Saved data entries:
..........
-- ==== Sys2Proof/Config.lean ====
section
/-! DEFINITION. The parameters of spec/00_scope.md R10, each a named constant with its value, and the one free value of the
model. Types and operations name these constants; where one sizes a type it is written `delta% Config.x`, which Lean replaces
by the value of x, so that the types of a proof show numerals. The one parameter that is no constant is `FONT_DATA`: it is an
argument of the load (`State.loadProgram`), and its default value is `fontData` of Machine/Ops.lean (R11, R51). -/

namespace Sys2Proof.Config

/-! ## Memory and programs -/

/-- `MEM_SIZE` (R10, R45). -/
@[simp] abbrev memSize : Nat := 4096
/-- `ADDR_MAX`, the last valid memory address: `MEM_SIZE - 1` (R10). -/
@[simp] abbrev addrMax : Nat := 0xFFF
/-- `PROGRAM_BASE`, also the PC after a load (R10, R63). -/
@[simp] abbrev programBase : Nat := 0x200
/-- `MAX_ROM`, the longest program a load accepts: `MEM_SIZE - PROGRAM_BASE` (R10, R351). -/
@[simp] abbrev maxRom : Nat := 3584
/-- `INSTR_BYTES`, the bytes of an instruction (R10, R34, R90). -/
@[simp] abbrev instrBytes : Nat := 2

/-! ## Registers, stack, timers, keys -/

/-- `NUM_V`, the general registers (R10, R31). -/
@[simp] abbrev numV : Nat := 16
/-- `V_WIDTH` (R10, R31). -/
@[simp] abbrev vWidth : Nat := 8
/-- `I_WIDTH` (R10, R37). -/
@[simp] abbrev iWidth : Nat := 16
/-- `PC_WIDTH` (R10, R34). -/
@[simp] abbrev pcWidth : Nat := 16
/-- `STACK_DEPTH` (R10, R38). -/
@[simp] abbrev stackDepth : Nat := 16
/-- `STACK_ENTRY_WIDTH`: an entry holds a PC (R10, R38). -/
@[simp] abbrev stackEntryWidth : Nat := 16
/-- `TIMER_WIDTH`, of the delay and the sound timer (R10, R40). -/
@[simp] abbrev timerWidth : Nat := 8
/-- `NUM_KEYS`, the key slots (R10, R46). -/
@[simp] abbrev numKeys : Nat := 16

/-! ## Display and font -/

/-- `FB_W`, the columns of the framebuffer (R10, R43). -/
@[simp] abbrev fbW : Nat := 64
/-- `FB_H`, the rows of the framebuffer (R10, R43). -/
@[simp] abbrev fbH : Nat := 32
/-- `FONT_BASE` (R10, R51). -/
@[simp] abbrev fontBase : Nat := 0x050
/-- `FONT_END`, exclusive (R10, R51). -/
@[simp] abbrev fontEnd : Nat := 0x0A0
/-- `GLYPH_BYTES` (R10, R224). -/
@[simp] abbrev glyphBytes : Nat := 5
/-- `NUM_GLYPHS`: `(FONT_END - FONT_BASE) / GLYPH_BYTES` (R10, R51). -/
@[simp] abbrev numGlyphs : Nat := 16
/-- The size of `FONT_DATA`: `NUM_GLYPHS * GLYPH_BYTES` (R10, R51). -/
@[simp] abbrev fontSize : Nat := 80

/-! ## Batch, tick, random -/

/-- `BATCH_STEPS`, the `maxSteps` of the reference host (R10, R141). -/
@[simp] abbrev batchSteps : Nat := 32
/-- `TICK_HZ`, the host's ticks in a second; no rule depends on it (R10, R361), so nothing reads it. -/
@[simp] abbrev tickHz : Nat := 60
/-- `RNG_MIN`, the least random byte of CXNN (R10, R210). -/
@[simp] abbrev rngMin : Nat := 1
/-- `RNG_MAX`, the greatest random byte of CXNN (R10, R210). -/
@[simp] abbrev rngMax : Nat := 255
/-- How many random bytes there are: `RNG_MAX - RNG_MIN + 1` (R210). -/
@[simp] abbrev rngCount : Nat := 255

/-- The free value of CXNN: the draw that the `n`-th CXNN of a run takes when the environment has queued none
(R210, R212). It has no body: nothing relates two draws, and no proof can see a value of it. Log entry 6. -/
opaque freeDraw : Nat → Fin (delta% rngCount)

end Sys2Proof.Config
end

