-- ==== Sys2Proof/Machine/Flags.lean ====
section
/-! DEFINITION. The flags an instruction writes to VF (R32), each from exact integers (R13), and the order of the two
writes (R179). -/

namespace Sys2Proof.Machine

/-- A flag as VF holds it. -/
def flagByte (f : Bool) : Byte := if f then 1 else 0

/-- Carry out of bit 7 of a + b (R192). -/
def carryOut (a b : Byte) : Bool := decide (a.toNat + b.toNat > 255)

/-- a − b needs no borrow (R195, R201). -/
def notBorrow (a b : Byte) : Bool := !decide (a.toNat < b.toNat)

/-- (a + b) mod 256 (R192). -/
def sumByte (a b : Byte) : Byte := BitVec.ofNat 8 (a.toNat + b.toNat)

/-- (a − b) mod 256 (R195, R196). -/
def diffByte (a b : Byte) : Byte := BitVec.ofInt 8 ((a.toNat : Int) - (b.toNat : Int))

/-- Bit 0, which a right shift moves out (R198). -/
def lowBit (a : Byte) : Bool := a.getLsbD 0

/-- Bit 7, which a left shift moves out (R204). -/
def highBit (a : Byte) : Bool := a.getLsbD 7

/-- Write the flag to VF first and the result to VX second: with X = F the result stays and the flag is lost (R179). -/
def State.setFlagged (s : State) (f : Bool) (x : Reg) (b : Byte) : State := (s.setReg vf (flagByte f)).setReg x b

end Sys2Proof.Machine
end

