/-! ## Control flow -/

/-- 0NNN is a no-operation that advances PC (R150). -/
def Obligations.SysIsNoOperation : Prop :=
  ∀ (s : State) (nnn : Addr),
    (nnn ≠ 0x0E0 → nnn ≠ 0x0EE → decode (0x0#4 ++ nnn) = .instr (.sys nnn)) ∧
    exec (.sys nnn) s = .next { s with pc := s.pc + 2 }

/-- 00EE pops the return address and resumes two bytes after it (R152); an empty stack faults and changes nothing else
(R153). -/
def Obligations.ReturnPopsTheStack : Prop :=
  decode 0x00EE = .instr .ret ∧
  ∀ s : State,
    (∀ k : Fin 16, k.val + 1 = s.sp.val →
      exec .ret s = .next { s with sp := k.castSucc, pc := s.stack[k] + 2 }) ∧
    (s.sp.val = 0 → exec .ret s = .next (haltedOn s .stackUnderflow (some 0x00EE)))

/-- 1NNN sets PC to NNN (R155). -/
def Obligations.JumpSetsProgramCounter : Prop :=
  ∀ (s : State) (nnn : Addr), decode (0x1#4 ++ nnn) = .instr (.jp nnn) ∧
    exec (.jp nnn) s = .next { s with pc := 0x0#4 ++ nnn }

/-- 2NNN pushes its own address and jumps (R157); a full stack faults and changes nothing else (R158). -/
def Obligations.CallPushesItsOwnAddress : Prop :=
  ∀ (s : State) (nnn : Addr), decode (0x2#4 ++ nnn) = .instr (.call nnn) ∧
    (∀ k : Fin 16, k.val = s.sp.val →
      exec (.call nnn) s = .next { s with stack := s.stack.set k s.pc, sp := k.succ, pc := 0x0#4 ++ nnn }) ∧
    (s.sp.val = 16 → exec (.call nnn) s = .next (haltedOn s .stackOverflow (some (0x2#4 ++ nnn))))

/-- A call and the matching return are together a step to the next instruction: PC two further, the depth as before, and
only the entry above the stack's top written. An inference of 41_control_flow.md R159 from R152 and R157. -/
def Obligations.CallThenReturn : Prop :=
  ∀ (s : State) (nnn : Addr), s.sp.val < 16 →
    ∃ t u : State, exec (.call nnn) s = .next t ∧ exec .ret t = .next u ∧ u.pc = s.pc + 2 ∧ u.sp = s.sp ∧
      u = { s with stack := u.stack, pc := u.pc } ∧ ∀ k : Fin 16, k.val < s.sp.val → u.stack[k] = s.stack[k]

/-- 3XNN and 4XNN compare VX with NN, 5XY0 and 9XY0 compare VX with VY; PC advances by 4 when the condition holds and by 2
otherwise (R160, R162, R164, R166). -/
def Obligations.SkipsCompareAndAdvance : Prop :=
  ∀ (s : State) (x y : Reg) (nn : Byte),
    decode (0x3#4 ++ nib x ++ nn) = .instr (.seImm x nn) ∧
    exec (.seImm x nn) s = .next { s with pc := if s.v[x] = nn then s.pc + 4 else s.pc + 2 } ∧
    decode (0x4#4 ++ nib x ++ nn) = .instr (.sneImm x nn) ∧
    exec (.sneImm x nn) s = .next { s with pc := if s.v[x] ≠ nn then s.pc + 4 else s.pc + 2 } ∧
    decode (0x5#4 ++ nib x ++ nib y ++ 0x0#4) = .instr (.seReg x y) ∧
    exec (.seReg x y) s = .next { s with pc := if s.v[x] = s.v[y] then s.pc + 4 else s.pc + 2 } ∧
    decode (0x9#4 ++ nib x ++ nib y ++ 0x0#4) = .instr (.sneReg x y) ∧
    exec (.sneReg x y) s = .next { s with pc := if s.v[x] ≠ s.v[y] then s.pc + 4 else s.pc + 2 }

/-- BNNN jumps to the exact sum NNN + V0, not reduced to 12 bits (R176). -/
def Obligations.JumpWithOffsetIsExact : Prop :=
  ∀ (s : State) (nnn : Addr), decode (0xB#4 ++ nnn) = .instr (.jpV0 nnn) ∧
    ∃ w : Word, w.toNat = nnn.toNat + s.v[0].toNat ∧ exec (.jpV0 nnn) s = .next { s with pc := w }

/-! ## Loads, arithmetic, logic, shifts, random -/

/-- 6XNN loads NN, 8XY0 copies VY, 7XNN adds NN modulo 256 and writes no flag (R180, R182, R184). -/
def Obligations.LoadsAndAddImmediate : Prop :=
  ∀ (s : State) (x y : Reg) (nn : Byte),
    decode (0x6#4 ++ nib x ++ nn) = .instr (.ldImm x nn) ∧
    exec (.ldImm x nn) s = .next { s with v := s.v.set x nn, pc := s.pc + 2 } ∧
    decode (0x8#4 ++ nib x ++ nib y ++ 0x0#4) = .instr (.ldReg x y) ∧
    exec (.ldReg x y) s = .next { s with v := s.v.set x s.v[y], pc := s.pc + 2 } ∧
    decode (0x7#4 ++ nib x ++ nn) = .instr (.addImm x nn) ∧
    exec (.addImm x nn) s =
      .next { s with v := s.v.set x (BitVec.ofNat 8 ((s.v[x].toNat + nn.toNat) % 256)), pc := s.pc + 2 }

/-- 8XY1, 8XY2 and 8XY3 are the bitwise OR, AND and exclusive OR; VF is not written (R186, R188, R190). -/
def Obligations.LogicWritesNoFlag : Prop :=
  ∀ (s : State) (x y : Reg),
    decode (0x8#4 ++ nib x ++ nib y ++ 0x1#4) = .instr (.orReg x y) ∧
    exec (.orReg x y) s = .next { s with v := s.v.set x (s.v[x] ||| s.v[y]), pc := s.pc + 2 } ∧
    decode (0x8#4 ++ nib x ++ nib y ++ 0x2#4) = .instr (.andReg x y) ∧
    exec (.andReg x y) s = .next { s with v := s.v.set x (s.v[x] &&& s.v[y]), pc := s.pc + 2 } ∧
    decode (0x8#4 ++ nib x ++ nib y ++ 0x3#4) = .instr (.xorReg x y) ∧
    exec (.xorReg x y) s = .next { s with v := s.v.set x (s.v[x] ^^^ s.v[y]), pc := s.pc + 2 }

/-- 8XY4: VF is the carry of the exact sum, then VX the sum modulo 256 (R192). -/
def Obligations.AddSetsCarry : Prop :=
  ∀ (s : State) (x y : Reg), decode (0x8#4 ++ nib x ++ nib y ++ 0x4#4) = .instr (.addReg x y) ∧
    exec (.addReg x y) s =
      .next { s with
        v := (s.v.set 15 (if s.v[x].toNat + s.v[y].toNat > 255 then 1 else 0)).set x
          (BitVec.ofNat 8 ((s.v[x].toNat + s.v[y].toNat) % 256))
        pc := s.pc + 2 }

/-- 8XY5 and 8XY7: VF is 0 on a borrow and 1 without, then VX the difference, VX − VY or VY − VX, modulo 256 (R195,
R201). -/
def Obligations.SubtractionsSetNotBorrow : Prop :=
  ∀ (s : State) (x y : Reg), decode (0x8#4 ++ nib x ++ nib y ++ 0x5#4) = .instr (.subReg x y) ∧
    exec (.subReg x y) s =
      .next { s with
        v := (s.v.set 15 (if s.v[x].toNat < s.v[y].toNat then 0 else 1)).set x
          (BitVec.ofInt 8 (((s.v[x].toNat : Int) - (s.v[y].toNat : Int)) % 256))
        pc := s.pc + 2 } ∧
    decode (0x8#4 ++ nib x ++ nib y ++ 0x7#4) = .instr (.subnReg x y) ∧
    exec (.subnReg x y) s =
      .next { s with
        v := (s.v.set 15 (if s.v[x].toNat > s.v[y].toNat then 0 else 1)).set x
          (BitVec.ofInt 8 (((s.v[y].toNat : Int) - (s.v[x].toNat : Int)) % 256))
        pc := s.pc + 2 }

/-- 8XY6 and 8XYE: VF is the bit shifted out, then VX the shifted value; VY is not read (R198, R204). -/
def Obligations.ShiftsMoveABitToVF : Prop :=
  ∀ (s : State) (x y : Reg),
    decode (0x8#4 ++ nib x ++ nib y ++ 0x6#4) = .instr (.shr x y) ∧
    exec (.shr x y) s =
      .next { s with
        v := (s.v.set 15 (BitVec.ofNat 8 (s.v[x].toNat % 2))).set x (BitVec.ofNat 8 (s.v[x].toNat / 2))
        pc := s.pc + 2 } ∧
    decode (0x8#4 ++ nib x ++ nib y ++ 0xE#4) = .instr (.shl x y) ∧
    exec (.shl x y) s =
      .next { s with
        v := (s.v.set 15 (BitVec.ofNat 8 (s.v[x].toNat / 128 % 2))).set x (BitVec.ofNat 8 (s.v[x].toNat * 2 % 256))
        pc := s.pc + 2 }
..........
Your reply should be an exact copy of every line from the line with "(BitVec.ofInt 8 (((s.v[x].toNat" through the final line of the data, and nothing more.

WRITTEN REPLY:
          (BitVec.ofInt 8 (((s.v[x].toNat : Int) - (s.v[y].toNat : Int)) % 256))
        pc := s.pc + 2 } ∧
    decode (0x8#4 ++ nib x ++ nib y ++ 0x7#4) = .instr (.subnReg x y) ∧
    exec (.subnReg x y) s =
      .next { s with
        v := (s.v.set 15 (if s.v[x].toNat > s.v[y].toNat then 0 else 1)).set x
          (BitVec.ofInt 8 (((s.v[y].toNat : Int) - (s.v[x].toNat : Int)) % 256))
        pc := s.pc + 2 }

/-- 8XY6 and 8XYE: VF is the bit shifted out, then VX the shifted value; VY is not read (R198, R204). -/
def Obligations.ShiftsMoveABitToVF : Prop :=
  ∀ (s : State) (x y : Reg),
    decode (0x8#4 ++ nib x ++ nib y ++ 0x6#4) = .instr (.shr x y) ∧
    exec (.shr x y) s =
      .next { s with
        v := (s.v.set 15 (BitVec.ofNat 8 (s.v[x].toNat % 2))).set x (BitVec.ofNat 8 (s.v[x].toNat / 2))
        pc := s.pc + 2 } ∧
    decode (0x8#4 ++ nib x ++ nib y ++ 0xE#4) = .instr (.shl x y) ∧
    exec (.shl x y) s =
      .next { s with
        v := (s.v.set 15 (BitVec.ofNat 8 (s.v[x].toNat / 128 % 2))).set x (BitVec.ofNat 8 (s.v[x].toNat * 2 % 256))
        pc := s.pc + 2 }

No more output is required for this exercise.